What to produce =>
Copy exactly the stretch of data below from the line with "as bytes. -/" through the line with "spellings4 Reg.R9 ['%', 'r', '9'] ++", including both of those lines.

Records to use =>
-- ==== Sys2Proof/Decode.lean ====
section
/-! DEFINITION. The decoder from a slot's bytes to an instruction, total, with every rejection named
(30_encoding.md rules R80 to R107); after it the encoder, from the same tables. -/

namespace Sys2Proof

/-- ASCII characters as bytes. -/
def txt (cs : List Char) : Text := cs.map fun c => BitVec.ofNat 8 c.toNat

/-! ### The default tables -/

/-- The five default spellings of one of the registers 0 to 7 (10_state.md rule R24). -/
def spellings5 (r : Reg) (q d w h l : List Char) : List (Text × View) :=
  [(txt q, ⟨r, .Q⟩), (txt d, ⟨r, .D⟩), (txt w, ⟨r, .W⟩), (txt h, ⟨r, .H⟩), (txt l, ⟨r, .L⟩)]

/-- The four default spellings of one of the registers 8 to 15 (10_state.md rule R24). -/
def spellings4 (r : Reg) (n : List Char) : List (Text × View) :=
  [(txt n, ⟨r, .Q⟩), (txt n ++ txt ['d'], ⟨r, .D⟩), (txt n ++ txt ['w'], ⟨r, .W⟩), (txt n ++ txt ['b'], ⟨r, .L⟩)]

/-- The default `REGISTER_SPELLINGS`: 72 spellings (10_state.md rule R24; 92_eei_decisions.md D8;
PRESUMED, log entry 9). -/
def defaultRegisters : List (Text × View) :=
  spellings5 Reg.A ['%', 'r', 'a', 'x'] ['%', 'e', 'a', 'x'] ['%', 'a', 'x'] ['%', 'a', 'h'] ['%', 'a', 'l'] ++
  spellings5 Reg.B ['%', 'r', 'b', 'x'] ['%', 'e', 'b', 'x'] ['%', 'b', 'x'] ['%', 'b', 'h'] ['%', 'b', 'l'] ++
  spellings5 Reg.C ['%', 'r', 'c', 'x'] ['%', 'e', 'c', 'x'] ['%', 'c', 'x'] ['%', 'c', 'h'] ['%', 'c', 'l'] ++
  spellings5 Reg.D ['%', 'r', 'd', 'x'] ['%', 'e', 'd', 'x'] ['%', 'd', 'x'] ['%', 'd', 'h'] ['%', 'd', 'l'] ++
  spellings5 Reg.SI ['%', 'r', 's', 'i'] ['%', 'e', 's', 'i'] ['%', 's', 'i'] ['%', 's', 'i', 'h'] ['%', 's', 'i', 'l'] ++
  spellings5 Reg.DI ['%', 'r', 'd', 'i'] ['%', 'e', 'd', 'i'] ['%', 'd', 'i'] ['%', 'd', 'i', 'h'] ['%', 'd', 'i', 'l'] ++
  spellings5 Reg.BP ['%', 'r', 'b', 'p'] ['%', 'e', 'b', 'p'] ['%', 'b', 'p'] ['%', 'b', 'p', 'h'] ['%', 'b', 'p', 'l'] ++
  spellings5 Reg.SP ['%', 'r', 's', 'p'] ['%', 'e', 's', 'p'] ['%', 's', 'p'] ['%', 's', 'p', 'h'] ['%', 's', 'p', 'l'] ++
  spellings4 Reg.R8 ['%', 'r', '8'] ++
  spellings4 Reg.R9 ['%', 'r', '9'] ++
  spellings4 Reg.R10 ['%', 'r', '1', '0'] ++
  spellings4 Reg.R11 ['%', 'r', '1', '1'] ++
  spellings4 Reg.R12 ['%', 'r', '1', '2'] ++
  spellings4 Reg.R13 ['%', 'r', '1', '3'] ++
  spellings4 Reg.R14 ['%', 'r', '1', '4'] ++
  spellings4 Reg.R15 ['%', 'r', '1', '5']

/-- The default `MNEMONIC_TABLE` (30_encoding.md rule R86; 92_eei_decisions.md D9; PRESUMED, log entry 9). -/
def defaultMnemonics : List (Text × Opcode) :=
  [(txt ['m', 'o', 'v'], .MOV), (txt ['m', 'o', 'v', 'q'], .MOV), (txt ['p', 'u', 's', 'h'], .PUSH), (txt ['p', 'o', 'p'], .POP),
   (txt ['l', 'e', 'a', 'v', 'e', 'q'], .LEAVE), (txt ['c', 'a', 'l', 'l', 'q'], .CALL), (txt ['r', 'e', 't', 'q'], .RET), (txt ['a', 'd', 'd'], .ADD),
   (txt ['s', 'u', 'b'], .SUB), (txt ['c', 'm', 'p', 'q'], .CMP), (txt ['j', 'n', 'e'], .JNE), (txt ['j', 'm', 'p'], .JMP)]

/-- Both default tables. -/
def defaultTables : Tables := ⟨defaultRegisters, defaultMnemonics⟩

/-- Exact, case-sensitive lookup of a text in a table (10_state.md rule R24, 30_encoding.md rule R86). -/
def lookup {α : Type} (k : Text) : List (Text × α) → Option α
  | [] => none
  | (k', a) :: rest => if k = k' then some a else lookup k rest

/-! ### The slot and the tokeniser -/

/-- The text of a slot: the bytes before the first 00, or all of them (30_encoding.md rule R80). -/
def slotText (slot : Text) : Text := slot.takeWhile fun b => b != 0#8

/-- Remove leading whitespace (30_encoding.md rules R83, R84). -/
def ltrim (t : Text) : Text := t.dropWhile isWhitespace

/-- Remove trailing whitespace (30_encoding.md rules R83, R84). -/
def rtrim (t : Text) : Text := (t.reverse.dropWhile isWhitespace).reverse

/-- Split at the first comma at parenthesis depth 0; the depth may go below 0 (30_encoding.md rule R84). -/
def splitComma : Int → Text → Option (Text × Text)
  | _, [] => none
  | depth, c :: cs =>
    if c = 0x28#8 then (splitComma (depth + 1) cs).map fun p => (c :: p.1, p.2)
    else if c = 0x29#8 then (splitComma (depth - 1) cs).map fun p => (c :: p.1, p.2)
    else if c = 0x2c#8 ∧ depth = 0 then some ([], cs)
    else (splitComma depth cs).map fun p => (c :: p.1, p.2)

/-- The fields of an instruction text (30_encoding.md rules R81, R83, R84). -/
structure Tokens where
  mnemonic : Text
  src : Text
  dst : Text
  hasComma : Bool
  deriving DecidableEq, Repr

Exercise result =>
/-- ASCII characters as bytes. -/
def txt (cs : List Char) : Text := cs.map fun c => BitVec.ofNat 8 c.toNat

/-! ### The default tables -/

/-- The five default spellings of one of the registers 0 to 7 (10_state.md rule R24). -/
def spellings5 (r : Reg) (q d w h l : List Char) : List (Text × View) :=
  [(txt q, ⟨r, .Q⟩), (txt d, ⟨r, .D⟩), (txt w, ⟨r, .W⟩), (txt h, ⟨r, .H⟩), (txt l, ⟨r, .L⟩)]

/-- The four default spellings of one of the registers 8 to 15 (10_state.md rule R24). -/
def spellings4 (r : Reg) (n : List Char) : List (Text × View) :=
  [(txt n, ⟨r, .Q⟩), (txt n ++ txt ['d'], ⟨r, .D⟩), (txt n ++ txt ['w'], ⟨r, .W⟩), (txt n ++ txt ['b'], ⟨r, .L⟩)]

/-- The default `REGISTER_SPELLINGS`: 72 spellings (10_state.md rule R24; 92_eei_decisions.md D8;
PRESUMED, log entry 9). -/
def defaultRegisters : List (Text × View) :=
  spellings5 Reg.A ['%', 'r', 'a', 'x'] ['%', 'e', 'a', 'x'] ['%', 'a', 'x'] ['%', 'a', 'h'] ['%', 'a', 'l'] ++
  spellings5 Reg.B ['%', 'r', 'b', 'x'] ['%', 'e', 'b', 'x'] ['%', 'b', 'x'] ['%', 'b', 'h'] ['%', 'b', 'l'] ++
  spellings5 Reg.C ['%', 'r', 'c', 'x'] ['%', 'e', 'c', 'x'] ['%', 'c', 'x'] ['%', 'c', 'h'] ['%', 'c', 'l'] ++
  spellings5 Reg.D ['%', 'r', 'd', 'x'] ['%', 'e', 'd', 'x'] ['%', 'd', 'x'] ['%', 'd', 'h'] ['%', 'd', 'l'] ++
  spellings5 Reg.SI ['%', 'r', 's', 'i'] ['%', 'e', 's', 'i'] ['%', 's', 'i'] ['%', 's', 'i', 'h'] ['%', 's', 'i', 'l'] ++
  spellings5 Reg.DI ['%', 'r', 'd', 'i'] ['%', 'e', 'd', 'i'] ['%', 'd', 'i'] ['%', 'd', 'i', 'h'] ['%', 'd', 'i', 'l'] ++
  spellings5 Reg.BP ['%', 'r', 'b', 'p'] ['%', 'e', 'b', 'p'] ['%', 'b', 'p'] ['%', 'b', 'p', 'h'] ['%', 'b', 'p', 'l'] ++
  spellings5 Reg.SP ['%', 'r', 's', 'p'] ['%', 'e', 's', 'p'] ['%', 's', 'p'] ['%', 's', 'p', 'h'] ['%', 's', 'p', 'l'] ++
  spellings4 Reg.R8 ['%', 'r', '8'] ++
  spellings4 Reg.R9 ['%', 'r', '9'] ++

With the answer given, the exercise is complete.